Mark Twain once said, “The public is the only critic whose opinion is worth anything at all.” In 2017, the nation’s first open data law, the Digital Accountability and Transparency Act of 2014 (DATA Act) moved from a pilot phase to full implementation. However, the jury is still out on how the public will react to this massive effort to bring unprecedented visibility into U.S. federal government spending data.
At the core of this effort to increase transparency, the DATA Act gives taxpayers, watchdog groups, and the media unparalleled ability to view detailed spending information in user-friendly formats. In other words, when Congress appropriates money, the entire lifecycle from appropriation to disbursement will be tracked and made available on a public website. In fact, you can already visit the new USAspending.gov beta site to view informative reports on the $3.85 trillion spent by the federal government in 2016 for contracts, grants and other forms of financial assistance.
The sites interactive visual tools display high-level spending data sourced from the Monthly Treasury Statement (MTS). The summary reports make it simple to see who has received funding and where it was spent. The site gives visitors the ability to quickly search down to the individual award or contract for more information.
This level of detail on federal spending has never before been accessible.
The yet unfulfilled promise of the DATA Act is that more transparency will ultimately lead to better decisions by a more informed public. Moreover, the creation of new, increasingly advanced ways to analyze disbursement information is expected to increase the use of data analytics for detecting waste, fraud, and abuse of taxpayer funds.
Accountability and transparency drive the DATA Act’s bold promise of better spending, improved outcomes, and more efficient government.
But the heroic fight for transparency of federal spending started with humble beginnings. Let’s take a look at the roots of this open data law, which is carrying the federal government kicking and screaming into the Age of Big Data.
The Birthplace of Federal Government Accountability and Transparency
The Freedom of Information Act
This movement started with a radical concept: that taxpayers have the right to know what’s going on within their government! Enacted on July 4th, 1966, the Freedom of Information Act (FOIA) explicitly granted citizens the right to access records of the federal government and its agencies. Although there were exceptions built into the law that exempted certain records from disclosure, this legislation provided a right to access that was enforceable through the courts, if federal agencies were reluctant to share records.
The Chief Financial Officers Act of 1990
The next giant step for transparency and accountability began with the Chief Financial Officers Act of 1990 (CFO Act), which was signed into law by the first President Bush on November 15, 1990. The purpose of this legislation was to bring modern financial management practices to the federal government to ensure reliable financial reporting and improve ways to fight wasteful and fraudulent spending of taxpayer dollars.

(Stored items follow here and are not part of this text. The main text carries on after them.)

-- ==== Sys2Proof/Laws/Bus.lean ====
section
/-! SUPPORT. The laws of the bus port: the address map, what an access can do, and that it keeps the memory sound. -/

namespace Sys2Proof.Machine

/-- `MSG_CAP` is a legal capacity (R7). -/
theorem msgCap_legal : Config.msgCap % 4 = 0 ∧ 4 ≤ Config.msgCap ∧ Config.msgCap ≤ 61440 := by
  have := Config.msgCapSelect.isLt
  unfold Config.msgCap
  omega

@[simp] theorem region_cmd : region 8 = .cmd := rfl

theorem commandWord_cmdWrite (w : Word) : (cmdWrite w).commandWord = some w := rfl

theorem isBusError_cmdWrite (w : Word) : (cmdWrite w).isBusError = false := rfl

/-- The address map, row by row (R51). -/
theorem region_cases (o : Nat) :
    (0x000 ≤ o ∧ o < 0x004 ∧ region o = .ctrl) ∨
      (0x004 ≤ o ∧ o < 0x008 ∧ region o = .status) ∨
      (0x008 ≤ o ∧ o < 0x00C ∧ region o = .cmd) ∨
      (0x00C ≤ o ∧ o < 0x010 ∧ region o = .msgLen) ∨
      (0x010 ≤ o ∧ o < 0x014 ∧ region o = .msgCap) ∨
      (0x014 ≤ o ∧ o < 0x100 ∧ region o = .unmapped) ∨
      (0x100 ≤ o ∧ o < 0x120 ∧ region o = .key) ∨
      (0x120 ≤ o ∧ o < 0x160 ∧ region o = .seed) ∨
      (0x160 ≤ o ∧ o < 0x180 ∧ region o = .pk) ∨
      (0x180 ≤ o ∧ o < 0x1C0 ∧ region o = .sig) ∨
      (0x1C0 ≤ o ∧ o < 0x1E0 ∧ region o = .aed) ∨
      (0x1E0 ≤ o ∧ o < 0x1000 ∧ region o = .unmapped) ∨
      (0x1000 ≤ o ∧ o < 0x1000 + Config.msgCap ∧ region o = .msg) ∨
      (0x1000 + Config.msgCap ≤ o ∧ region o = .unmapped) := by
  generalize hr : region o = r
  unfold region at hr
  by_cases h0 : o < 0x004
  · rw [if_pos h0] at hr; subst hr; simp; omega
  rw [if_neg h0] at hr
  by_cases h1 : o < 0x008
  · rw [if_pos h1] at hr; subst hr; simp; omega
  rw [if_neg h1] at hr
  by_cases h2 : o < 0x00C
  · rw [if_pos h2] at hr; subst hr; simp; omega
  rw [if_neg h2] at hr
  by_cases h3 : o < 0x010
  · rw [if_pos h3] at hr; subst hr; simp; omega
  rw [if_neg h3] at hr
  by_cases h4 : o < 0x014
  · rw [if_pos h4] at hr; subst hr; simp; omega
  rw [if_neg h4] at hr
  by_cases h5 : o < 0x100
  · rw [if_pos h5] at hr; subst hr; simp; omega
  rw [if_neg h5] at hr
  by_cases h6 : o < 0x120
  · rw [if_pos h6] at hr; subst hr; simp; omega
  rw [if_neg h6] at hr
  by_cases h7 : o < 0x160
  · rw [if_pos h7] at hr; subst hr; simp; omega
  rw [if_neg h7] at hr
  by_cases h8 : o < 0x180
  · rw [if_pos h8] at hr; subst hr; simp; omega
  rw [if_neg h8] at hr
  by_cases h9 : o < 0x1C0
  · rw [if_pos h9] at hr; subst hr; simp; omega
  rw [if_neg h9] at hr
  by_cases h10 : o < 0x1E0
  · rw [if_pos h10] at hr; subst hr; simp; omega
  rw [if_neg h10] at hr
  by_cases h11 : o < 0x1000
  · rw [if_pos h11] at hr; subst hr; simp; omega
  rw [if_neg h11] at hr
  by_cases hm : o < msgBase + Config.msgCap
  · rw [if_pos hm] at hr; subst hr; unfold msgBase at hm; simp; omega
  rw [if_neg hm] at hr; subst hr; unfold msgBase at hm; simp; omega

/-- A buffer's region is a run of offsets. -/
theorem region_cmd_iff (o : Nat) : region o = .cmd ↔ 0x008 ≤ o ∧ o < 0x00C := by
  rcases region_cases o with
    ⟨h1, h2, e⟩ | ⟨h1, h2, e⟩ | ⟨h1, h2, e⟩ | ⟨h1, h2, e⟩ | ⟨h1, h2, e⟩ | ⟨h1, h2, e⟩ | ⟨h1, h2, e⟩ | ⟨h1, h2, e⟩ | ⟨h1, h2, e⟩ | ⟨h1, h2, e⟩ | ⟨h1, h2, e⟩ | ⟨h1, h2, e⟩ | ⟨h1, h2, e⟩ | ⟨h1, e⟩ <;>
  simp only [e, reduceCtorEq, false_iff, true_iff] <;> omega

theorem region_key_iff (o : Nat) : region o = .key ↔ 0x100 ≤ o ∧ o < 0x120 := by
  rcases region_cases o with
    ⟨h1, h2, e⟩ | ⟨h1, h2, e⟩ | ⟨h1, h2, e⟩ | ⟨h1, h2, e⟩ | ⟨h1, h2, e⟩ | ⟨h1, h2, e⟩ | ⟨h1, h2, e⟩ | ⟨h1, h2, e⟩ | ⟨h1, h2, e⟩ | ⟨h1, h2, e⟩ | ⟨h1, h2, e⟩ | ⟨h1, h2, e⟩ | ⟨h1, h2, e⟩ | ⟨h1, e⟩ <;>
  simp only [e, reduceCtorEq, false_iff, true_iff] <;> omega

theorem region_seed_iff (o : Nat) : region o = .seed ↔ 0x120 ≤ o ∧ o < 0x160 := by
  rcases region_cases o with
    ⟨h1, h2, e⟩ | ⟨h1, h2, e⟩ | ⟨h1, h2, e⟩ | ⟨h1, h2, e⟩ | ⟨h1, h2, e⟩ | ⟨h1, h2, e⟩ | ⟨h1, h2, e⟩ | ⟨h1, h2, e⟩ | ⟨h1, h2, e⟩ | ⟨h1, h2, e⟩ | ⟨h1, h2, e⟩ | ⟨h1, h2, e⟩ | ⟨h1, h2, e⟩ | ⟨h1, e⟩ <;>
  simp only [e, reduceCtorEq, false_iff, true_iff] <;> omega

theorem region_pk_iff (o : Nat) : region o = .pk ↔ 0x160 ≤ o ∧ o < 0x180 := by
  rcases region_cases o with
    ⟨h1, h2, e⟩ | ⟨h1, h2, e⟩ | ⟨h1, h2, e⟩ | ⟨h1, h2, e⟩ | ⟨h1, h2, e⟩ | ⟨h1, h2, e⟩ | ⟨h1, h2, e⟩ | ⟨h1, h2, e⟩ | ⟨h1, h2, e⟩ | ⟨h1, h2, e⟩ | ⟨h1, h2, e⟩ | ⟨h1, h2, e⟩ | ⟨h1, h2, e⟩ | ⟨h1, e⟩ <;>
  simp only [e, reduceCtorEq, false_iff, true_iff] <;> omega

theorem region_sig_iff (o : Nat) : region o = .sig ↔ 0x180 ≤ o ∧ o < 0x1C0 := by
  rcases region_cases o with
    ⟨h1, h2, e⟩ | ⟨h1, h2, e⟩ | ⟨h1, h2, e⟩ | ⟨h1, h2, e⟩ | ⟨h1, h2, e⟩ | ⟨h1, h2, e⟩ | ⟨h1, h2, e⟩ | ⟨h1, h2, e⟩ | ⟨h1, h2, e⟩ | ⟨h1, h2, e⟩ | ⟨h1, h2, e⟩ | ⟨h1, h2, e⟩ | ⟨h1, h2, e⟩ | ⟨h1, e⟩ <;>
  simp only [e, reduceCtorEq, false_iff, true_iff] <;> omega

theorem region_aed_iff (o : Nat) : region o = .aed ↔ 0x1C0 ≤ o ∧ o < 0x1E0 := by
  rcases region_cases o with
    ⟨h1, h2, e⟩ | ⟨h1, h2, e⟩ | ⟨h1, h2, e⟩ | ⟨h1, h2, e⟩ | ⟨h1, h2, e⟩ | ⟨h1, h2, e⟩ | ⟨h1, h2, e⟩ | ⟨h1, h2, e⟩ | ⟨h1, h2, e⟩ | ⟨h1, h2, e⟩ | ⟨h1, h2, e⟩ | ⟨h1, h2, e⟩ | ⟨h1, h2, e⟩ | ⟨h1, e⟩ <;>
  simp only [e, reduceCtorEq, false_iff, true_iff] <;> omega

theorem region_msg_iff (o : Nat) : region o = .msg ↔ 0x1000 ≤ o ∧ o < 0x1000 + Config.msgCap := by
  rcases region_cases o with
    ⟨h1, h2, e⟩ | ⟨h1, h2, e⟩ | ⟨h1, h2, e⟩ | ⟨h1, h2, e⟩ | ⟨h1, h2, e⟩ | ⟨h1, h2, e⟩ | ⟨h1, h2, e⟩ | ⟨h1, h2, e⟩ | ⟨h1, h2, e⟩ | ⟨h1, h2, e⟩ | ⟨h1, h2, e⟩ | ⟨h1, h2, e⟩ | ⟨h1, h2, e⟩ | ⟨h1, e⟩ <;>
  simp only [e, reduceCtorEq, false_iff, true_iff] <;> omega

The Office of Management and Budget (OMB) gained new authority and responsibility for leading both general and financial management improvements. One of the lesser known details of this legislation was the expanded requirements for audited financial statements and other forms of accountability reporting. This boost in reporting included the requirement for cost reports to be made available to Congress and others.
Federal Funding Accountability and Transparency Act
Finally, the Federal Funding Accountability and Transparency Act (FFATA) was signed into law by the second President Bush on September 26, 2006. This unprecedented piece of legislation brought the public disclosure of spending information into the Information Age by establishing a single searchable website called USAspending.gov. The law ensured that taxpayers could access information about the government’s spending of taxpayer dollars in a publicly available database.
For grant recipients, your first introduction to reporting data for USAspending.gov may have been during the stimulus funding known as the American Recovery and Reinvestment Act of 2009 (ARRA). It was during this time that the collection of various data and reports pointed to potential targets in the efforts to reduce waste and fraud of taxpayer funds. During this process, several types of issues surfaced in the collection of certain data elements for reporting on the new website.
For example, the information requested from grant recipients hadn’t been collected previously for reporting purposes. Data definitions were confusing, and legacy systems forced the manual collection of some of the new requirements. There had to be improvements if this radical concept of accountability and transparency was going to work.
Enter the concept of data standardization to a machine-readable format! An idea whose time had come, or so it seemed.